HISTOIRE
de la CRÈTE MINOENNE
Tous les amateurs ou passionnés plus ou moins
avertis de Crète savent que cette île a hérité
d'un passé très riche et qu'elle occupa une place importante
dans le Bassin Méditerranéen bien avant Athènes.
Les premiers habitants de la Crète.
Contrairement à ce que pensait Arthur Evans, les
premiers peuples à avoir habité la Crète ne venaient
sans doute ni d'Egypte ni d'Afrique ni de Libye. En effet, d'après
les études anthropologiques des ethnologues et des craniologues,
ce sont des peuplades correspondant au type de la Méditerranée
nord orientale et originaires du Bassin du Danube jusqu'aux Monts du Caucase
qui auraient émigré les premiers en Crète. La datation
de ces premiers peuplements est plus difficile. Des tessons trouvés
dans des puits à Cnossos datent du 6e millénaire.

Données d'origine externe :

-- ==== Sys2Proof/Machine/Branch.lean ====
section
/-! DEFINITION. Branches, jumps, register moves of majors 0x0b-0x14 and their parcels (R108-R114, R45-R47). -/

namespace Sys2Proof.Machine

/-- A branch of the BR format: PC + 2 × sext(off15) when taken, else PC + 4 (R108). -/
def State.branch (s : State) (taken : Bool) (off : BitVec 15) : State :=
  s.goto (if taken then s.pc + 2#64 * off.signExtend 64 else s.pc + 4#64)

/-- BEQ (R108). -/
def execBeq (a b : GReg) (off : BitVec 15) (s : State) : Out := .next (s.branch (s.g a == s.g b) off)
/-- BNE (R108). -/
def execBne (a b : GReg) (off : BitVec 15) (s : State) : Out := .next (s.branch (s.g a != s.g b) off)
/-- BLT (R108): signed. -/
def execBlt (a b : GReg) (off : BitVec 15) (s : State) : Out := .next (s.branch ((s.g a).slt (s.g b)) off)
/-- BGE (R108): signed. -/
def execBge (a b : GReg) (off : BitVec 15) (s : State) : Out := .next (s.branch (!(s.g a).slt (s.g b)) off)
/-- BLTU (R108). -/
def execBltu (a b : GReg) (off : BitVec 15) (s : State) : Out := .next (s.branch ((s.g a).ult (s.g b)) off)
/-- BGEU (R108). -/
def execBgeu (a b : GReg) (off : BitVec 15) (s : State) : Out := .next (s.branch (!(s.g a).ult (s.g b)) off)

/-- J (R109). -/
def execJ (off : BitVec 25) (s : State) : Out := .next (s.goto (s.pc + 2#64 * off.signExtend 64))
/-- JAL (R109): the link in g31. -/
def execJal (off : BitVec 25) (s : State) : Out :=
  .next ((s.setG 31#5 (s.pc + 4#64)).goto (s.pc + 2#64 * off.signExtend 64))

/-- A computed jump (R38, R110): bit 0 set is fault 0x03 with the jump's own PC; else the link, then the target. -/
def State.jump (s : State) (target : Word) (link : Option GReg) : State :=
  if target.getLsbD 0 then s.fault 0x03 target 0#64
  else (match link with | some d => s.setG d (s.pc + 4#64) | none => s).goto target

/-- JR (R110). -/
def execJr (a : GReg) (s : State) : Out := .next (s.jump (s.g a) none)
/-- JALR (R110): the target is read before the link is written. -/
def execJalr (d a : GReg) (s : State) : Out := .next (s.jump (s.g a) (some d))
/-- RET: JR g31 (R46). -/
def execRet (s : State) : Out := .next (s.jump (s.g 31#5) none)

/-- BZ: BEQ gD, g0 with a six-bit offset (R46). -/
def execBz (d : GReg) (off : BitVec 6) (s : State) : Out :=
  .next (s.goto (if s.g d = 0#64 then s.pc + 2#64 * off.signExtend 64 else s.pc + 2#64))
/-- BNZ (R46). -/
def execBnz (d : GReg) (off : BitVec 6) (s : State) : Out :=
  .next (s.goto (if s.g d = 0#64 then s.pc + 2#64 else s.pc + 2#64 * off.signExtend 64))
/-- J.S (R46). -/
def execJS (off : BitVec 11) (s : State) : Out := .next (s.goto (s.pc + 2#64 * off.signExtend 64))

/-- SETE (R111, R72). -/
def execSete (f : XFile) (n : BitVec 5) (a : GReg) (s : State) : Out :=
  .next ((s.modCur fun c => c.modRegs fun r => match f with
    | .e => r.setE n.toNat (s.g a)
    | .i => r.setI n.toNat (s.g a)).done)
/-- GETE (R111). -/
def execGete (f : XFile) (d : GReg) (n : BitVec 5) (s : State) : Out :=
  .next (s.ret d (match f with | .e => s.cc.regs.getE n.toNat | .i => s.cc.regs.getI n.toNat))
/-- RDTS (R112, R363): TS as the partition reads it. -/
def execRdts (d : GReg) (s : State) : Out := .next (s.ret d (BitVec.ofNat 64 (s.tsOf s.me.part)))

/-- Where the current thread runs (R113): selector 1. -/
def State.placeWord (s : State) : Word :=
  let k := s.cur.1
  let p := s.part s.me.part
  let deep := isDeep k
  BitVec.ofNat 64 ((if deep then 0xffff else p.flatCore k % 2 ^ 16) +
    (if deep then 0xffff else p.flatCl (coreUnit k) % 2 ^ 16) * 2 ^ 16 +
    s.cur.2 % 16 * 2 ^ 32 + coreBulk k % 64 * 2 ^ 40 + (if deep then 2 ^ 63 else 0))
/-- Selector 2: VF, partition, bulkheads, table (R113). -/
def State.partWord (s : State) : Word :=
  let r := s.me
  BitVec.ofNat 64 (r.vf % 256 + r.part % 64 * 2 ^ 8 + (s.part r.part).n % 64 * 2 ^ 16 + r.table.toNat * 2 ^ 32)
/-- RDID (R113). -/
def execRdid (ix : RdSel) (d : GReg) (s : State) : Out :=
  .next (s.ret d (match ix with
    | .id => s.tid.setWidth 64
    | .place => s.placeWord
    | .part => s.partWord))

/-- POOL n (R47): PC + 2 + 2 n. -/
def execPool (n : BitVec 6) (s : State) : Out := .next (s.goto (s.pc + BitVec.ofNat 64 (2 + 2 * n.toNat)))
/-- POOLW n (R45, R47): PC + 4 + 2 n. -/
def execPoolw (n : BitVec 15) (s : State) : Out := .next (s.goto (s.pc + BitVec.ofNat 64 (4 + 2 * n.toNat)))

/-- YIELD.G (R114, R285): an arrival when a switch away from the thread's VF with a yield deadline is pending; never for a
steward or a deep-core context (R286). -/
def execYieldG (s : State) : Out :=
  let r := s.me
  let s' := s.done
  match (s.part r.part).switch with
  | none => .next s'
  | some w =>
    if w.coop = true ∧ s.reached r.part s.cur.1 w = false ∧ s.vfRuns r.part r.vf = true ∧ isDeep s.cur.1 = false ∧ s.cur.2 ≠ 0 then
      .next ((s'.waitFor .yieldG).modPart r.part fun p =>
        { p with switch := p.switch.map fun w => { w with arrived := w.arrived + 1 } })
    else .next s'

end Sys2Proof.Machine
end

D'autre part, les travaux de prospection de l'Institut
canadien dont les premiers résultats ont été révélés
en 1987 confirment la présence d'industries lithiques apparemment
prénéolithiques dans la gorge de Samaria et près
de Timios Stavros.
Ce n'est qu'à partir de 2800 av. J.C. que des peuples de l'Ouest
de l'Anatolie envahirent la Crète. Invasions auxquelles succédèrent
des échanges entre la Crète et Chypre, la Cilicie, la Syrie,
l'Egypte et l'Italie.
Les débuts de l'âge du bronze et de la civilisation minoenne
(de 2 600 à 2 000 av. J.C.)
Dès 2600 avant J.C. la Crète se développe
grâce à l'arrivée d'immigrants d'Anatolie connaissant
une technologie plus avancée et susceptibles d'introduire l'usage
du bronze et d'une façon plus générale de la métallurgie.

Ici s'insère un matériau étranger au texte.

/-- The product entered into the tile, from the command's position up to the first `chunks` chunks of it (R212, R229). -/
def State.mmaTile (s : State) (u : Nat) (c : ECmd) (chunks : Nat) : State :=
  let as := (List.range c.m).map fun i => s.operandRow u c 0 c.fa 0 (c.aRow i)
  let bs := (List.range c.n).map fun j => s.operandRow u c 1 c.fb 22 j
  let s := s.countCluster u 13 (chunks - c.piece)
  s.modUnit u fun x => (List.range c.m).foldl (fun x i => (List.range c.n).foldl (fun x j =>
    x.setElem c.tile i j (mmaElem c (as.getD i (0, [])) (bs.getD j (0, [])) chunks (x.elem c.tile i j))) x) x

/-- The data writes of command n are done: its completion (R208, R227). It clears the lock and frees the entry; held by a
page request it keeps both. -/
def State.mqComplete (s : State) (u n : Nat) (c : ECmd) : State :=
  match s.completion u (.engine u c.tile) c with
  | (.done, s) => s.modUnit u fun x => (x.lockFor c false).dropMq n
  | (.failed code, s) =>
    s.mqAbort u n c 0x25 (c.reg 5) (BitVec.ofNat 64 (code % 256 + (if c.hasTile then c.tile else 0) * 256))
  | (.held, s) => s.modUnit u fun x => x.modMq n fun y => { y with phase := .complete }

/-- MMA and MMAG's arithmetic (R212). -/
def State.mmaRun (s : State) (u n : Nat) (c : ECmd) : State :=
  match s.firstPoison u c with
  | some (k, b) =>
    (s.mmaTile u c k).mqAbort u n c 0x61 (BitVec.ofNat 64 b) (BitVec.ofNat 64 (c.tile * 256 + k * 2 ^ 11))
  | none =>
    let s := s.mmaTile u c c.chunks
    if c.drains then s.modUnit u fun x => x.modMq n fun y => { y with phase := .drainWait } else s.mqComplete u n c

/-- MMA or MMAG stops at the end of the chunk in progress (R229): which one that is, the device's timing decides (log 11). -/
def State.mmaStop (s : State) (u n : Nat) (c : ECmd) : State :=
  let k := c.piece + 1 + Config.freeNat s.free % (c.chunks - c.piece)
  let s := { s with free := s.free + 1 }
  let poisoned := match s.firstPoison u c with | some (b, _) => decide (b < k) | none => false
  if poisoned || decide (c.chunks ≤ k) then s.mmaRun u n c
  else (s.mmaTile u c k).modUnit u fun x => x.modMq n fun y => { y with piece := k }

/-- MZERO's effect on its tile (R213). -/
def Clus.zeroTile (u : Clus) (t : Nat) : Clus :=
  { (u.setTile t fun x => { x with fault := false }) with
    tiles := u.tiles.filter fun x => x.1 / 4096 ≠ t
    saved := fdel u.saved t
    resumed := u.resumed.filter fun x => !(x.tile == t && x.phase == .waiting) }

/-- MLOAD (R213): every block is read before any element is written. -/
def State.mloadRun (s : State) (u n : Nat) (c : ECmd) : State :=
  let bad := (List.range c.m).findSome? fun i => (s.tarnPoison u (c.rowOff 0 i) (4 * c.n)).map fun b => (i, b)
  match bad with
  | some (i, b) => s.mqAbort u n c 0x61 (BitVec.ofNat 64 b) (BitVec.ofNat 64 (c.tile * 256 + i * 2 ^ 11))
  | none =>
    let s' := s.modUnit u fun x => (List.range c.m).foldl (fun x i => (List.range c.n).foldl (fun x j =>
      x.setElem c.tile i j (BitVec.ofNat 32 (leNat (s.tarnBytes u (c.rowOff 0 i + 4 * j) 4)))) x) x
    s'.mqComplete u n c

/-- The array command in progress completes (R210-R213). -/
def State.arrayRun (s : State) (u n : Nat) (c : ECmd) : State :=
  if c.isMma then s.mmaRun u n c
  else if c.fn = fMLOAD then s.mloadRun u n c
  else (s.modUnit u fun x => x.zeroTile c.tile).mqComplete u n c

end Sys2Proof.Machine
end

L'art de la céramique se développe aussi
avec le style de Pyrgos (au décor incisé), le style Vassiliki
(décor flammé), la barbotine (on colle des éléments
en relief sur le vase). Les artistes confectionnent des bijoux, des sceaux
en ivoire ou en stéatite.
Mais c'est grâce à sa marine que la Crète
prend la première place dans le monde égéen. Les
ports de Malia, Zakro, Palaikastro, Mochlos se développent ; on
y importe du cuivre de Chypre, de l'or et de l'argent des Cyclades, de
l'étain de Sicile. Le centre de la Crète domine les autres
régions grâce à la création de la route Cnossos-Phaestos.

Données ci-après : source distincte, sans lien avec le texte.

-- ==== Sys2Proof/Machine/Manage.lean ====
section
/-! DEFINITION. The management controller: boot and measurement (R401, R402), quotes (R403), power (R404-R406), cooling
(R407) and its registers (R408). -/

namespace Sys2Proof.Machine

/-- The step of R401 that refuses an image; 0 none. -/
def bootRefused (img : BootImage) : Nat :=
  if Config.shake256 64 img.key ≠ Config.fusedKeyDigest then 1
  else if Config.slhVerify img.key img.body img.sig = false then 2
  else if img.version < Config.fusedMinVersion then 3
  else 0

/-- What a module reset leaves: everything on the device at its reset value, its memories undefined; host memory and what
remote packages hold are outside it (log 6). -/
def State.afterReset (s : State) : State :=
  ({ State.reset with mem := s.mem, free := s.free, cur := s.cur, agenda := s.agenda }).forget 0 (2 ^ 64)

/-- MODULE_RESET (R401, R402): the ROM refuses the image, or measures it and starts the firmware. -/
def execModuleReset (img : BootImage) (s : State) : Out :=
  let s := s.afterReset
  match bootRefused img with
  | 0 =>
    let s := (s.pfSet 0x10000 1#64).pfSet 0x10008 (BitVec.ofNat 64 (img.version % 2 ^ 32))
    let s := (s.extend 0 (Config.shake256 64 img.body)).extend 1 (Config.shake256 64 img.conf)
    .next { s with booting := true }
  | n => .next (s.pfSet 0x10000 (BitVec.ofNat 64 (3 + n * 2 ^ 8)))

/-- FIRMWARE_RUNNING (R401). -/
def execFirmwareRunning (s : State) : Out :=
  .next (if s.booting then { s.pfSet 0x10000 2#64 with booting := false } else s)

/-- How the PF answers a configuration request (R401). -/
inductive CfgAnswer | retry | normal deriving DecidableEq, Repr
/-- With Configuration Request Retry Status until the firmware runs or the image is refused (R401). -/
def State.cfgAnswer (s : State) : CfgAnswer :=
  if bitsOf (s.pfGet 0x10000) 0 4 = 2 ∨ bitsOf (s.pfGet 0x10000) 0 4 = 3 then .normal else .retry
/-- What a PF read of the aligned word at an offset of BAR0 gives (R7, R401, R408): while the image is refused, zero but for BOOTST and
REASON. -/
def State.bar0Read (s : State) (off : Nat) : Word :=
  if bitsOf (s.pfGet 0x10000) 0 4 = 3 ∧ off ≠ 0x10000 then 0#64 else s.pfGet off

/-- The quote's first 288 bytes (R403): the TS and the measurements are those of the request. -/
def State.quoteHead (s : State) : List Byte :=
  leBytes 8 (bitsOf (s.pfGet 0x20000) 0 16) ++ leBytes 8 (bitsOf (s.pfGet 0x10008) 0 32) ++ leBytes 8 (s.quoteAt % 2 ^ 64) ++
  List.replicate 40 0#8 ++ s.quoteMeas ++
  (List.range 4).flatMap fun j => leBytes 8 (s.pfGet (0x10200 + 8 * j)).toNat
/-- n bytes of a list, zero beyond its end. -/
def padTo (n : Nat) (l : List Byte) : List Byte := l.take n ++ List.replicate (n - l.length) 0#8

/-- QUOTE_REQUEST (R403): with GO set, the quote is written to host memory, then DONE; it waits for a host link. -/
def execQuoteRequest (s : State) : Out :=
  if s.inService = false ∨ (s.pfGet 0x10228).getLsbD 0 = false ∨ (s.portUp.any id) = false then .next s
  else
    let h := s.quoteHead
    let a := (s.pfGet 0x10220).toNat
    .next ((s.writeMem (hostKey a) (h ++ padTo 29792 (Config.slhSign h)) false).pfSet 0x10228 2#64)

/-- PWRCAP_WRITE (R408): out of range it leaves the field. -/
def execPwrcapWrite (x : Word) (s : State) : Out :=
  let n := bitsOf x 0 12
  .next (if s.inService ∧ 1000 ≤ n ∧ n ≤ 2800 then s.pfSet 0x10010 (BitVec.ofNat 64 n) else s)

/-- THROT (R408): throttled for power or for heat. -/
def State.setThrot (s : State) : State :=
  s.pfSet 0x10020 (setBits (s.pfGet 0x10020) 0 1 (s.powerThrottle || s.thermalThrottle).toNat)
/-- POWER_SAMPLE (R408): once every ms. -/
def execPowerSample (now peak tdie tin : Nat) (s : State) : Out :=
  let w := s.pfGet 0x10020
  let ms := bitsOf w 32 32 + (if w.getLsbD 0 then 1 else 0)
  .next (((s.pfSet 0x10018 (BitVec.ofNat 64 (now % 4096 + peak % 4096 * 2 ^ 16))).pfSet 0x10028
    (BitVec.ofNat 64 (tdie % 256 + tin % 256 * 2 ^ 8))).pfSet 0x10020 (setBits w 32 32 ms))
/-- POWER_THROTTLE (R405): on while the average draw exceeds PWRCAP. Only rates change. -/
def execPowerThrottle (on : Bool) (s : State) : Out :=
  let above := decide (bitsOf (s.pfGet 0x10010) 0 12 < bitsOf (s.pfGet 0x10018) 0 12)
  .next (if on = above then ({ s with powerThrottle := on }).setThrot else s)
/-- THERMAL_THROTTLE (R407): on while a die is at 105 degrees or more. -/
def execThermalThrottle (on : Bool) (s : State) : Out :=
  let hot := decide (105 ≤ bitsOf (s.pfGet 0x10028) 0 8)
  .next (if on = hot then ({ s with thermalThrottle := on }).setThrot else s)

/-- The cores of a cluster. -/
def clusterCores (u : Nat) : List Nat := (List.range 4).map fun i => coreKey (u / 8) (u % 8) i
/-- Contexts 1-15 of a cluster's cores that are bound. -/
def State.clusterBound (s : State) (u : Nat) : Bool := (clusterCores u).any fun k => (List.range 15).any fun i => (s.ctx k (i + 1)).bound
/-- Work for a cluster (R406): a ready record, a command, a gate. -/
def State.clusterWork (s : State) (u : Nat) : Bool :=
  let x := s.unit u
  (x.fifo.any fun l => !l.2.isEmpty) || !x.mq.isEmpty || !x.resumed.isEmpty || x.run.isSome || !x.outq.isEmpty || !x.sq.isEmpty ||
  !x.flying.isEmpty || !x.gates.isEmpty || (clusterCores u).any fun k => (s.slotRec k 0).state == .ready
/-- CLUSTER_POWER_GATE (R153, R406): idle for 1 ms, its L1s are emptied and it stops. -/
def execClusterPowerGate (cl : Nat) (s : State) : Out :=
  let x := s.unit cl
  if (s.partOf (cl / 8)).isNone ∨ s.clusterBound cl = true ∨ s.clusterWork cl = true ∨ s.ts < x.idleAt + 1000000 then .next s
  else
    let s := (clusterCores cl).foldl (fun s k =>
      let us := (s.core k).l1.map fun y => y.1
      (us.foldl (fun s u => s.l1Leave k u) s).modCore k fun c => { c with l1i := [] }) s
    .next (s.modUnit cl fun y => { y with gated := true })
/-- CLUSTER_UNGATE (R406): work has come for it, or the bound contexts of a VF that has been restored (R290). -/
def execClusterUngate (cl : Nat) (s : State) : Out :=
  .next (if s.clusterWork cl || s.clusterBound cl then s.modUnit cl fun y => { y with gated := false } else s)

end Sys2Proof.Machine
end

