-- ==== Sys2Proof/Machine/Dispatch.lean ====
section
/-! DEFINITION. What each instruction and event does: one arm per constructor, each one call of its meaning. -/

namespace Sys2Proof.Machine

En l'absence de tout document écrit, de nombreuses
questions restent cependant sans réponse : la structure architecturale
des premiers palais est-elle déjà établie ? Existe-t-il
une organisation commerciale basée sur l'échange ? La société
est-elle de type féodal ? La religion est-elle déjà
déiste ?
Mais tout est prêt pour l'avènement des premiers
palais.
De 2 000 à 1 700 avant Jésus Christ : La période
des premiers palais.
Avec la construction des premiers palais, commence en Crète
une ère nouvelle de prospérité et d'essor. Essor
économique grâce à la domination de la flotte crétoise
en Mer Egée, à ses relations avec l'Argolide, la Grèce
centrale, Chypre, l'Egypte, l'Asie Mineure.
Les Crétois sont passés maîtres dans
l'art du bronze, de la céramique (style polychrome de Kamaris),
de la confection des bijoux...
La religion semble monothéiste puisque les Crétois
auraient vénéré une Déesse Mère.
Les Crétois utilisent une écriture hiéroglyphique
et une autre, le linéaire A, non déchiffrée à
ce jour.
Mais le témoignage essentiel de cette civilisation
sont les palais construits à Knossos, Phaestos, Malia et Zakro
selon un plan que l'on peut comparer à ceux découverts en
Mésopotamie. La caractéristique essentielle de ces palais
est la cour centrale orientée Nord-Sud et autour de laquelle sont
élevés des bâtiments à plusieurs étages
avec de nombreuses pièces. Le confort y est remarquable pour l'époque
avec système d'évacuation d'eaux usées, salles de
bain, salles d'apparat, escaliers majestueux, murs couverts de fresques...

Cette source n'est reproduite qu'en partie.